É nessa perspectiva que a criação de uma falsa simetria entre as pautas identitárias (associadas ao PT) e as posições religiosas foi uma estratégia política não apenas para mudar o quadro político (retirar o PT do poder), mas para minar o caráter público das instituições. Isso porque se, por um lado, as pautas identitárias mostravam a necessidade de a política incluir existências que foram historicamente e socialmente vulnerabilizadas (também em decorrência de posicionamentos morais), para ampliar a representação no poder público e fortalecer as instituições; por outro, as pautas religiosas, especialmente evangélicas, borram as fronteiras do público e do privado em benefício próprio, no sentido de fazer imperar, no âmbito do poder público, a sua verdade religiosa que exclui do mesmo espectro público as existências que não são o seu espelho.

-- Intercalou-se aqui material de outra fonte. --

-- ==== Sys2Proof/Machine/State.lean ====
section
/-! DEFINITION. The state of the part as plain data: every record, count, queue, mode and pin the spec gives it, the plan
image of a bank, the queue of waiting commands, and the state after reset. -/

namespace Sys2Proof.Machine

/-- Why a step would fault. No rule of the spec stops the part, so there is no constructor: no meaning faults. -/
inductive Fault where
  deriving DecidableEq, Repr

/-- Why a command has no next state. -/
inductive Refusal where
  /-- Raised by an arm of exec for a command that has no meaning yet; no arm raises it now. Safe: the machine stops. -/
  | notModelled (mnemonic : String)
  deriving DecidableEq, Repr

/-- The device states (R132). -/
inductive DeviceState where
  | reset
  | starting
  | running
  deriving DecidableEq, Repr

/-- The kinds of reset, and the cause a STARTED notice reports (R131). -/
inductive ResetCause where
  | powerOn
  | resetLine
  | resetRequest
  deriving DecidableEq, Repr

/-! Patterns (R1 to R4) -/

/-- A step record: min and max in microseconds, and the mark (R3). -/
structure PatternStep where
  min : Nat
  max : Nat
  mark : Bool
  deriving DecidableEq, Repr

/-- A pattern: the start level and the steps in cycle order; the step count is the list's length (R1). -/
structure Pattern where
  startLevel : Level
  steps : List PatternStep
  deriving DecidableEq, Repr

/-! Input lines (R19) -/

/-- A Line Qualifier's record, the level on its pin, and whether the line has been sampled in this microsecond. -/
structure Line where
  /-- The level on SINi now; sampled at RUNNING entry (R29) and once every microsecond after it (R19). -/
  pin : Level
  /-- The sample of the present microsecond has been taken (R19, log 8). -/
  sampled : Bool
  /-- Filter time F, 0 to 1023 microseconds. -/
  filter : Nat
  raw : Level
  filtered : Level
  /-- The run-start time while a qualifying run is held. -/
  runStart : Option Time
  runts : Count16
  edges : Count32
  deriving DecidableEq, Repr

/-! Channels (R30 to R33, R56, R66) -/

/-- The configuration record of a channel (R30). The report mask has the weights of R170. -/
structure ChannelConfig where
  line : Fin 8
  pattern : Fin 16
  strikeLimit : Nat
  forgive : Nat
  acquire : Option Nat
  report : BitVec 5
  bootArmed : Bool
  deriving DecidableEq, Repr

/-- The deviation kinds (R55). -/
inductive DeviationKind where
  | early
  | late
  | noSignal
  | injected
  deriving DecidableEq, Repr

/-- A deviation record (R56). -/
structure Deviation where
  kind : DeviationKind
  step : Option Nat
  measured : Option Nat
  time : Time
  deriving DecidableEq, Repr

/-- The four deviation counts (R31, R63). -/
structure DeviationCounts where
  early : Count16
  late : Count16
  noSignal : Count16
  injected : Count16
  deriving DecidableEq, Repr

/-- An entry of an observed table (R32). -/
structure ObservedEntry where
  count : Count16
  shortest : Option Nat
  longest : Option Nat
  deriving DecidableEq, Repr

/-- A deadline closure: the step a deadline closed and the closing time (R66). -/
structure Closure where
  step : Nat
  closing : Time
  deriving DecidableEq, Repr

/-- The channel states with what each holds (R31, R33): the acquire expiry in SEEKING when a limit is present, the step
index, step start and step deadline in TRACKING. -/
inductive ChannelState where
  | idle
  | seeking (acquireExpiry : Option Time)
  | tracking (step : Nat) (start deadline : Time)
  | paused
  | tripped
  deriving DecidableEq, Repr

/-- A supervision channel: configuration, runtime record, observed table (empty without a configuration), closure. -/
structure Channel where
  config : Option ChannelConfig
  state : ChannelState
  strikes : Nat
  goodRun : Nat
  cycles : Count32
  counts : DeviationCounts
  last : Option Deviation
  observed : List ObservedEntry
  closure : Option Closure
  deriving DecidableEq, Repr

/-! Reactions, claims, outputs (R75, R80, R92) -/

/-- A trip source (R76). -/
inductive Source where
  | channel (c : Fin 8)
  | link
  deriving DecidableEq, Repr

/-- A drive: LEVEL LOW, LEVEL HIGH, or DUTY d (R75). -/
inductive Drive where
  | level (l : Level)
  | duty (d : BitVec 12)
  deriving DecidableEq, Repr

/-- A reaction (R75). -/
structure Reaction where
  source : Source
  output : Fin 6
  drive : Drive
  priority : Fin 8
  deriving DecidableEq, Repr

/-- A claim in an output's claim list (R80). -/
structure Claim where
  index : Fin 32
  source : Source
  priority : Fin 8
  drive : Drive
  deriving DecidableEq, Repr

/-- An Output Generator's record (R92). -/
structure Generator where
  base : Drive
  rate : Fin 5
  applied : Drive
  pending : Bool
  frameStart : Option Time
  deriving DecidableEq, Repr

/-! Notices (R106, R107) -/

/-- The origin of a notice: a trip source or DEVICE (R107). -/
inductive NoticeSource where
  | trip (src : Source)
  | device
  deriving DecidableEq, Repr

/-- The outcome of the plan load (R121, R135). -/
inductive PlanOutcome where
  | none
  | bankA
  | bankB
  | rejected
  deriving DecidableEq, Repr

/-- The store operations a STORE notice reports (R107). -/
inductive StoreOperation where
  | save
  | erase
  deriving DecidableEq, Repr

/-- The kind of a notice with the details of its kind (R107). -/
inductive NoticeBody where
  | deviation (kind : DeviationKind) (step measured : Option Nat) (strikes : Nat)
  | tripChannel (kind : DeviationKind) (step measured : Option Nat) (strikes claims : Nat)
  | tripLink (limit claims : Nat)
  | mark (step measured : Nat) (cycles : Count32)
  | started (cause : ResetCause) (outcome : PlanOutcome) (generation : Option Count32) (bootArmed : Nat)
  | store (operation : StoreOperation) (done : Bool) (generation : Option Count32)
  deriving DecidableEq, Repr

/-- A notice record (R107). -/
structure Notice where
  sequence : Count16
  time : Time
  source : NoticeSource
  body : NoticeBody
  deriving DecidableEq, Repr

/-- The Notice Queue (R106). The attention mask has the weights of R170. -/
structure Queue where
  notices : List Notice
  nextSeq : Count16
  dropped : Count16
  mask : BitVec 3
  deriving DecidableEq, Repr

/-! The Plan Store (R122, R123). An image holds raw values, coded as the link codes them (R170), so that a bank can also
hold content that fails the checks of R134 (R132, log 10). -/

/-- A step of an image. -/
structure ImageStep where
  min : Nat
  max : Nat
  mark : Nat
  deriving DecidableEq, Repr

/-- A pattern of an image, under its id. -/
structure ImagePattern where
  id : Nat
  startLevel : Nat
  steps : List ImageStep
  deriving DecidableEq, Repr

/-- A channel configuration of an image. -/
structure ImageConfig where
  line : Nat
  pattern : Nat
  strikeLimit : Nat
  forgive : Nat
  acquire : Option Nat
  report : Nat
  bootArmed : Nat
  deriving DecidableEq, Repr

/-- A reaction of an image. -/
structure ImageReaction where
  source : Nat
  output : Nat
  drive : Nat
  priority : Nat
  deriving DecidableEq, Repr

/-- An output's base drive and rate in an image. -/
structure ImageOutput where
  base : Nat
  rate : Nat
  deriving DecidableEq, Repr

/-- A plan image: every item of R123. -/
structure Image where
  patterns : List ImagePattern
  channels : Vector (Option ImageConfig) 8
  reactions : Vector (Option ImageReaction) 32
  outputs : Vector ImageOutput 6
  filters : Vector Nat 8
  timeout : Nat
  attention : Nat
  deriving DecidableEq, Repr

/-- The two banks (R122). -/
inductive BankId where
  | a
  | b
  deriving DecidableEq, Repr

/-- What is written in a bank: an image, its generation, and whether the check value there matches the two (R122). -/
structure BankContent where
  image : Image
  generation : Count32
  checkMatches : Bool
  deriving DecidableEq, Repr

/-- A bank: its content, absent when no complete image is there, and the validity the store keeps for it (R122). -/
structure Bank where
  content : Option BankContent
  valid : Bool
  deriving DecidableEq, Repr

/-- The store state with the operation in flight and the device time of its acceptance (R122, R126, R128). -/
inductive StoreOp where
  | idle
  | saving (target : BankId) (generation : Count32) (snapshot : Image) (since : Time)
  | erasing (remaining : Option BankId) (since : Time)
  deriving DecidableEq, Repr

/-- The Plan Store (R122). -/
structure Store where
  bankA : Bank
  bankB : Bank
  op : StoreOp
  deriving DecidableEq, Repr

/-! The Link Interface (R137, R142, R144, R147) -/

/-- The receiver's record (R137): the receive state with the length, the bytes the CRC covers, the check bytes, and the gap
expiry that every state but HUNTING holds (R140). -/
inductive Receiver where
  | hunting
  | length (gap : Time)
  | body (len : Nat) (bytes : List Byte) (gap : Time)
  | check (len : Nat) (bytes checkBytes : List Byte) (gap : Time)
  deriving DecidableEq, Repr

/-- The fifteen statuses (R153). -/
inductive Status where
  | ok
  | busy
  | unknownRequest
  | badLength
  | badValue
  | notReady
  | wrongState
  | notConfigured
  | noSuchPattern
  | inUse
  | poolFull
  | sourceTripped
  | noticePending
  | storeBusy
  | storeExhausted
  deriving DecidableEq, Repr

/-- A reply in the reply queue (R144, R173). `thenReset` marks the OK of an accepted RESET (R146). -/
structure Reply where
  tag : Byte
  status : Status
  data : List Byte
  thenReset : Bool
  deriving DecidableEq, Repr

/-- The LINK states with the silence expiry that WATCHING holds (R147). -/
inductive LinkState where
  | off
  | watching (silence : Time)
  | tripped
  deriving DecidableEq, Repr

/-- The Link Interface's records (R137, R142, R144, R147). -/
structure Link where
  receiver : Receiver
  errors : Count16
  inbox : List Frame
  busy : Count16
  replies : List Reply
  /-- When sending of the front reply began (R144). -/
  sendStart : Option Time
  source : LinkState
  /-- The link silence timeout t, in milliseconds. -/
  timeout : Nat
  deriving DecidableEq, Repr

/-- The state of the part, and the queue of waiting commands. -/
structure State where
  device : DeviceState
  cause : ResetCause
  /-- The level of the RESETn pin (R131). -/
  resetn : Level
  /-- Device time (R17). -/
  time : Time
  /-- The load has written the plan items into their blocks since the last reset (R135, R151, R169; log 12). -/
  planWritten : Bool
  patterns : Vector (Option Pattern) 16
  lines : Vector Line 8
  channels : Vector Channel 8
  reactions : Vector (Option Reaction) 32
  claims : Vector (List Claim) 6
  outputs : Vector Generator 6
  queue : Queue
  store : Store
  link : Link
  /-- The model's own field: a counter that gives each free choice a fresh argument (log 21). -/
  draws : Nat
  /-- The commands waiting, first in, first out. -/
  pending : List Instr
  deriving DecidableEq, Repr

/-! Reset values, block by block -/

/-- A Line Qualifier's record in reset (R29); `pin` is the level outside, which a reset does not change. -/
def Line.atReset (pin : Level) : Line :=
  { pin, sampled := false, filter := Config.defaultFilter, raw := .low, filtered := .low, runStart := none, runts := 0, edges := 0 }

/-- All four deviation counts 0 (R54). -/
def DeviationCounts.zero : DeviationCounts := ⟨0, 0, 0, 0⟩

/-- A channel in reset: IDLE, unconfigured, every record cleared (R54). -/
def Channel.atReset : Channel :=
  { config := none, state := .idle, strikes := 0, goodRun := 0, cycles := 0, counts := .zero, last := none,
    observed := [], closure := none }

/-- An Output Generator in reset (R103). -/
def Generator.atReset : Generator :=
  { base := .level .low, rate := 2, applied := .level .low, pending := false, frameStart := none }

/-- The Notice Queue in reset (R120): the mask is {DEVIATION, STORE}. -/
def Queue.atReset : Queue := { notices := [], nextSeq := 0, dropped := 0, mask := 0b101 }

/-- The Link Interface in reset (R151). -/
def Link.atReset : Link :=
  { receiver := .hunting, errors := 0, inbox := [], busy := 0, replies := [], sendStart := none, source := .off,
    timeout := 0 }

/-- A bank with nothing in it (log 5). -/
def Bank.empty : Bank := { content := none, valid := false }

/-- The machine right after reset: at the start of STARTING after a POWER_ON reset, device time 0 (R17, R132, log 4), both
banks empty (log 5), every input line low (log 6), no command waiting. -/
def State.reset : State :=
  { device := .starting, cause := .powerOn, resetn := .high, time := 0, planWritten := false
    patterns := Vector.replicate 16 none
    lines := Vector.replicate 8 (Line.atReset .low)
    channels := Vector.replicate 8 Channel.atReset
    reactions := Vector.replicate 32 none
    claims := Vector.replicate 6 []
    outputs := Vector.replicate 6 Generator.atReset
    queue := Queue.atReset
    store := { bankA := Bank.empty, bankB := Bank.empty, op := .idle }
    link := Link.atReset
    draws := 0
    pending := [] }

end Sys2Proof.Machine
end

Ou seja, se as pautas identitárias fortalecem não apenas a esfera pública, mas o próprio poder público por incluir mais existências, as pautas religiosas, por outro lado, restringem o poder público ao que está adscrito ao campo do privado porque subordina a legitimidade do direito de cada indivíduo ao seu credo moral, que deve estar acima de todos.
É nesse sentido preciso que o governo de Bolsonaro se constitui numa ameaça à democracia, porque introduz, na esfera pública e no próprio poder público, princípios morais privados que não apenas reforçam assimetrias historicamente construídas, e que enfraquecem a própria natureza da coisa pública (como, por exemplo, a falta de participação de mulheres na política), como retiram o que deveria ser o alicerce de qualquer pacto constitucional: a possibilidade de todos os indivíduos, com as suas diversas identidades, se reconhecerem no texto constitucional apenas com o qual podemos formar democraticamente um povo.
ÉRICO ANDRADE, filósofo e psicanalista. Professor de Filosofia da UFPE.